* Work order
Copy exactly the lines that run from the one containing "R92, R121). -/" through the end of the entries, both ends included.

[Input Boundary: Start]

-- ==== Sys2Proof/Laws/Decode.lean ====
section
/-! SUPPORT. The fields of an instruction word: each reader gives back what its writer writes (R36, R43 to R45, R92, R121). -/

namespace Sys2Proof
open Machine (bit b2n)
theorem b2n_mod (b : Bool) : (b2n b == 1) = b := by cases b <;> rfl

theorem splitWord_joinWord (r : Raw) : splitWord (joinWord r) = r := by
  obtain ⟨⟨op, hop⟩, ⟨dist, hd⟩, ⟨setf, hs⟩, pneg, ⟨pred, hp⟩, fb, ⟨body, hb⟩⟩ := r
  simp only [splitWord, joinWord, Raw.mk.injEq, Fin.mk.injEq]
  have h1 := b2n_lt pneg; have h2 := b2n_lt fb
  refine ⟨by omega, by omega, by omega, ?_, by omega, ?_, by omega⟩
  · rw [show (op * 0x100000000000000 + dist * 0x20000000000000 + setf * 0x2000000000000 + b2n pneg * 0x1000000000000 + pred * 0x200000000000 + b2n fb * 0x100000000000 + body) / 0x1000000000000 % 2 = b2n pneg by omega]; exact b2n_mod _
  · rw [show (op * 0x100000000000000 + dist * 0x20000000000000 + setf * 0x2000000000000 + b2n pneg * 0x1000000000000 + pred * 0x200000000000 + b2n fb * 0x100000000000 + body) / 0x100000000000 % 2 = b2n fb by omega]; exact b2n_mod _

[Input Boundary: End]

* Solution
/-! SUPPORT. The fields of an instruction word: each reader gives back what its writer writes (R36, R43 to R45, R92, R121). -/

namespace Sys2Proof
open Machine (bit b2n)
theorem b2n_mod (b : Bool) : (b2n b == 1) = b := by cases b <;> rfl

theorem splitWord_joinWord (r : Raw) : splitWord (joinWord r) = r := by
  obtain ⟨⟨op, hop⟩, ⟨dist, hd⟩, ⟨setf, hs⟩, pneg, ⟨pred, hp⟩, fb, ⟨body, hb⟩⟩ := r
  simp only [splitWord, joinWord, Raw.mk.injEq, Fin.mk.injEq]
  have h1 := b2n_lt pneg; have h2 := b2n_lt fb
  refine ⟨by omega, by omega, by omega, ?_, by omega, ?_, by omega⟩
  · rw [show (op * 0x100000000000000 + dist * 0x20000000000000 + setf * 0x2000000000000 + b2n pneg * 0x1000000000000 + pred * 0x200000000000 + b2n fb * 0x100000000000 + body) / 0x1000000000000 % 2 = b2n pneg by omega]; exact b2n_mod _
  · rw [show (op * 0x100000000000000 + dist * 0x20000000000000 + setf * 0x2000000000000 + b2n pneg * 0x1000000000000 + pred * 0x200000000000 + b2n fb * 0x100000000000 + body) / 0x100000000000 % 2 = b2n fb by omega]; exact b2n_mod _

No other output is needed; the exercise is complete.